There are moments that have haunted the family of Jonathan Paul for years; moments, captured on video, that show Arlington jailers struggling with Paul in the jail. He became responsive back in March 2015 after jailers held him down and used pepper spray. EMT's arrived nearly 30 minutes later.

Paul eventually died.

Tuesday, more than two years after the incident, two former jailers, 58-year-old Steven Schmidt and 34-year-old Pedro Medina, were sentenced to one-year deferred adjudication, or probation, each, for their roles in Paul's death, after pleading guilty to reduced misdemeanor charges. Their sentences of one-year deferred adjudication mean their records could eventually be cleared.

"I can only forgive you because the God I serve, I have to forgive you. But I still hurt. I'm still angry. I'm still upset," said Marvin Phillips, Paul's uncle. He addressed the men during the victim impact statement. He says he wishes his nephew would have received faster medical attention.

"Where does it start?

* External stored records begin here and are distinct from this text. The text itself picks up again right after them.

-- ==== Sys2Proof/Laws/Within3.lean ====
section
/-!
SUPPORT. Which parts of the state each operation changes, and that it keeps the invariant: the files of Machine/ named
Crossing, SignalBox, Vehicle, Session, Lantern, Nfc, Ethernet.
-/
namespace Sys2Proof.Machine

theorem xingNote_within (x : Nat) (s : State) :
    Within [.regs] s (xingNote x s) := by
  unfold xingNote
  extract_lets +onlyGivenNames -merge -underBinder n0
  extract_lets +onlyGivenNames -merge -underBinder t1
  refine Within.step (t := t1) ?_ fun h2 => ?_
  · unfold t1
    exact (State.put_within _ _ _).sub rfl
  clear_value t1
  refine Within.ite ?_ ?_
  · refine Within.comp ?_ (State.bump_within _ _ _) rfl
    refine Within.comp ?_ (State.raise_within _ _) rfl
    exact h2
  · refine Within.comp ?_ (State.lower_within _ _) rfl
    exact h2

theorem setXing_within (s : State) (x : Nat) (c : Xing)
    (h : s.Inv → x < 21 → c.fifo.length ≤ RegMap.xingDepth x ∧ (c.waiting ≠ [] → c.fifo.length = RegMap.xingDepth x)) :
    Within [.xings] s (setXing s x c) := by
  refine ⟨fun i => ⟨i.regs, i.params, i.cells, ?_, i.tok, i.logs, i.queues⟩,
    fun p hp => by cases p <;> first | rfl | exact absurd (by simp) hp⟩
  have get : ∀ y, y < 21 → nth (setXing s x c).xings y ⟨[], []⟩ = if y = x then c else nth s.xings y ⟨[], []⟩ := by
    intro y hy
    have hl : y < s.xings.length := by rw [i.xings.count]; exact hy
    simp only [setXing, setNth, nth, List.getD_eq_getElem?_getD, List.getElem?_set]
    by_cases hx : y = x
    · subst hx; simp [hl]
    · have hx' : ¬ x = y := fun e => hx e.symm
      simp [hx, hx']
  refine ⟨by simpa [setXing, setNth] using i.xings.count, fun y hy => ?_, fun y hy hw => ?_⟩
  · rw [get y hy]
    split
    · rename_i e; subst e; exact (h i hy).1
    · exact i.xings.depth y hy
  · rw [get y hy] at hw ⊢
    split at hw
    · rename_i e; subst e; simpa using (h i hy).2 hw
    · rename_i e; simpa [e] using i.xings.pressed y hy hw

theorem xingWrite_within (x : Nat) (w : Word64) (s : State) : Within [.regs, .xings] s (xingWrite x w s) := by
  unfold xingWrite
  split
  · exact (State.bump_within _ _ _).sub rfl
  · extract_lets +onlyGivenNames c
    split
    · rename_i hc
      refine Within.comp ?_ (xingNote_within _ _) rfl
      refine (setXing_within _ _ _ fun i hx => ⟨?_, fun h => absurd rfl h⟩).sub rfl
      simp only [List.length_append, List.length_singleton]
      omega
    · rename_i hc
      refine Within.sub (qs := [.xings]) (setXing_within s x _ fun i hx => ⟨i.xings.depth x hx, fun _ => ?_⟩) rfl
      by_cases hw : c.waiting = []
      · have h1 := i.xings.depth x hx
        have h2 : ¬ c.fifo.length < RegMap.xingDepth x := fun h => hc ⟨hw, h⟩
        exact Nat.le_antisymm h1 (Nat.not_lt.mp h2)
      · exact i.xings.pressed x hx hw

theorem execCrossingWordWrite_answers (x : Nat) (w : Word64) (s : State) :
    Answers (execCrossingWordWrite x w s) (Within [.regs, .xings] s) := by
  unfold execCrossingWordWrite
  refine Answers.next ?_
  refine Within.ite ?_ ?_
  · exact (xingWrite_within _ _ _).sub rfl
  · exact Within.refl _ _

theorem xingFlush_within (i : Island) (x : Nat) (s : State) : Within [.regs, .xings] s (xingFlush i x s) := by
  unfold xingFlush
  refine Within.ite ?_ ?_
  · extract_lets +onlyGivenNames c
    refine Within.comp ?_ (State.bump_within _ _ _) rfl
    refine Within.comp ?_ (State.lower_within _ _) rfl
    exact (setXing_within _ _ _ fun _ _ => ⟨Nat.zero_le _, fun h => absurd rfl h⟩).sub rfl
  · exact Within.refl _ _

theorem xingFlushAll_within (i : Island) (s : State) :
    Within [.regs, .xings] s (xingFlushAll i s) := by
  unfold xingFlushAll
  refine Within.trans ?_ (Within.upTo (fun v0 v1 => ?_) _)
  · exact Within.refl _ _
  · exact (xingFlush_within _ _ _).sub rfl

theorem xingAccept_within (x : Nat) (s : State) : Within [.regs, .xings, .out] s (xingAccept x s) := by
  unfold xingAccept
  split
  · exact Within.refl _ _
  · rename_i w ws hf hw
    refine Within.comp ?_ (State.emit_within _ _) rfl
    refine Within.comp ?_ (State.lower_within _ _) rfl
    refine (setXing_within _ _ _ fun i hx => ⟨?_, fun h => absurd rfl h⟩).sub rfl
    have := i.xings.depth x hx
    rw [show nth s.xings x ⟨[], []⟩ = xing s x from rfl, hf] at this
    simp only [List.length_cons] at this ⊢
    omega
  · rename_i w ws v vs hf hw
    refine Within.comp ?_ (State.emit_within _ _) rfl
    refine Within.comp ?_ (xingNote_within _ _) rfl
    refine (setXing_within _ _ _ fun i hx => ?_).sub rfl
    have h := i.xings.pressed x hx
    rw [show nth s.xings x ⟨[], []⟩ = xing s x from rfl, hf, hw] at h
    have h2 := h (by simp)
    simp only [List.length_cons] at h2
    simp only [List.length_append, List.length_singleton]
    omega

theorem execCrossingHeldWordAccept_answers (x : Nat) (s : State) :
    Answers (execCrossingHeldWordAccept x s) (Within [.regs, .xings, .out] s) := by
  unfold execCrossingHeldWordAccept
  refine Answers.next ?_
  refine Within.ite ?_ ?_
  · exact (xingAccept_within _ _).sub rfl
  · exact Within.refl _ _

theorem xingRestore_within (i : Island) (s : State) :
    Within [.regs] s (xingRestore i s) := by
  unfold xingRestore
  refine Within.trans ?_ (Within.upTo (fun v0 v1 => ?_) _)
  · exact Within.refl _ _
  · refine Within.ite ?_ ?_
    · exact (State.raise_within _ _).sub rfl
    · exact Within.refl _ _

theorem xingStatsClear_within (bits : Word) (s : State) :
    Within [.regs] s (xingStatsClear bits s) := by
  unfold xingStatsClear
  refine Within.trans ?_ (Within.upTo (fun v0 v1 => ?_) _)
  · exact Within.refl _ _
  · refine Within.ite ?_ ?_
    · refine Within.comp ?_ (State.lower_within _ _) rfl
      exact (State.lower_within _ _).sub rfl
    · exact Within.refl _ _

theorem execCrossingStatsClear_answers (p : Path) (bits : Word) (s : State) :
    Answers (execCrossingStatsClear p bits s) (Within [.regs, .out] s) := by
  unfold execCrossingStatsClear
  refine Answers.next ?_
  refine Within.trans ?_ (hostOwn_within (fun a0 => ?_) rfl)
  · exact Within.refl _ _
  · exact (xingStatsClear_within _ _).sub rfl

theorem takeSeed_within (src : Nat) (epoch : Nat) (w : Word) (s : State) :
    Within [.saf] s (takeSeed src epoch w s) := by
  unfold takeSeed
  extract_lets +onlyGivenNames -merge -underBinder keep0
  refine Within.comp ?_ (Within.upd_saf _ _) rfl
  exact Within.refl _ _

theorem setConn_within (c : Nat) (x : TgConn) (s : State) :
    Within [.saf] s (setConn c x s) := by
  unfold setConn
  refine Within.comp ?_ (Within.upd_saf _ _) rfl
  exact Within.refl _ _

theorem execCoreWordReceive_answers (seed : Option (Nat × Nat × Word)) (s : State) :
    Answers (execCoreWordReceive seed s) (Within [.saf] s) := by
  unfold execCoreWordReceive
  refine Answers.awake ?_
  extract_lets +onlyGivenNames -merge -underBinder j1 t0
  refine Answers.step (t := t0) ?_ fun h2 => ?_
  · unfold t0
    refine Within.comp ?_ (Within.upd_saf _ _) rfl
    exact Within.refl _ _
  clear_value t0
  refine Answers.next ?_
  split
  · refine Within.comp ?_ (takeSeed_within _ _ _ _) rfl
    exact h2
  · exact h2

theorem writeRecord_within (s : State) :
    Within [.regs, .saf] s (writeRecord s) := by
  unfold writeRecord
  extract_lets +onlyGivenNames -merge -underBinder j1 t0
  refine Within.step (t := t0) ?_ fun h2 => ?_
  · unfold t0
    refine Within.comp ?_ (Within.upd_saf _ _) rfl
    exact Within.refl _ _
  clear_value t0
  refine Within.comp ?_ (State.put_within _ _ _) rfl
  refine Within.comp ?_ (State.setRegN_within _ _ _) rfl
  exact h2

theorem telegramNext_within (time : Nat) (s : State) :
    Within [.regs, .saf, .free] s (telegramNext time s).2 := by
  unfold telegramNext
  extract_lets +onlyGivenNames -merge -underBinder body0
  extract_lets +onlyGivenNames -merge -underBinder sd1
  refine Within.step (t := sd1.2) ?_ fun h2 => ?_
  · unfold sd1
    split
    · exact Within.refl _ _
    · exact (State.fresh_within _).sub rfl
  clear_value sd1
  extract_lets +onlyGivenNames -merge -underBinder t3
  refine Within.step (t := t3) ?_ fun h4 => ?_
  · unfold t3
    refine Within.comp ?_ (State.setRegN_within _ _ _) rfl
    refine Within.comp ?_ (State.setRegN_within _ _ _) rfl
    exact h2
  clear_value t3
  extract_lets +onlyGivenNames -merge -underBinder j6 j7 next5
  refine Within.comp ?_ (Within.upd_saf _ _) rfl
  exact h4

theorem banLow_within (o : Nat) (s : State) :
    Within [.regs, .saf] s (banLow o s) := by
  unfold banLow
  refine Within.comp ?_ (lowSides_within _) rfl
  refine Within.comp ?_ (Within.upd_saf _ _) rfl
  exact Within.refl _ _

theorem tgCount_within (c : Nat) (k : Nat) (s : State) :
    Within [.regs] s (tgCount c k s) := by
  unfold tgCount
  exact (State.bumpReg_within _ _ _).sub rfl

theorem sampleInput_within (k : Nat) (level : Bool) (masked : Bool) (s : State) :
    Within [.regs, .saf] s (sampleInput k level masked s) := by
  unfold sampleInput
  refine Within.ite ?_ ?_
  · exact Within.refl _ _
  · extract_lets +onlyGivenNames -merge -underBinder r0
    extract_lets +onlyGivenNames -merge -underBinder n1
    extract_lets +onlyGivenNames -merge -underBinder j3 t2
    refine Within.step (t := t2) ?_ fun h4 => ?_
    · unfold t2
      refine Within.comp ?_ (Within.upd_saf _ _) rfl
      exact Within.refl _ _
    clear_value t2
    refine Within.ite ?_ ?_
    · exact h4
    · extract_lets +onlyGivenNames -merge -underBinder __src5
      refine Within.step (t := __src5) ?_ fun h6 => ?_
      · unfold __src5
        refine Within.comp ?_ (State.putBit_within _ _ _ _) rfl
        exact h4
      clear_value __src5
      refine Within.comp ?_ (Within.upd_saf _ _) rfl
      exact h6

Where does it stop? As far as with how you handle inmates, with how you handle human beings?" he asked the men.

After the sentencing, attorneys for the former jailers spoke to WFAA.

"Of course, there’s remorse," said Robert Rogers, Medina's attorney. "No one wants that to happen. These were dedicated public servants."

But Rogers went on to say that these men were not to blame for what happened, a lack of training was.

"My client and Steve Schmidt, they're sacrificial lambs, they're scapegoats for the incompetent leadership of the (Arlington) police chief and the way he handled the jail," Rogers said.

Arlington Police would not respond to any of these claims, nor would they say if anything at the jail has changed since Jonathan Paul's death. Paul's uncle says the former jailers will go on with their lives, but his family will always have to think about how Jonathan didn't have that chance.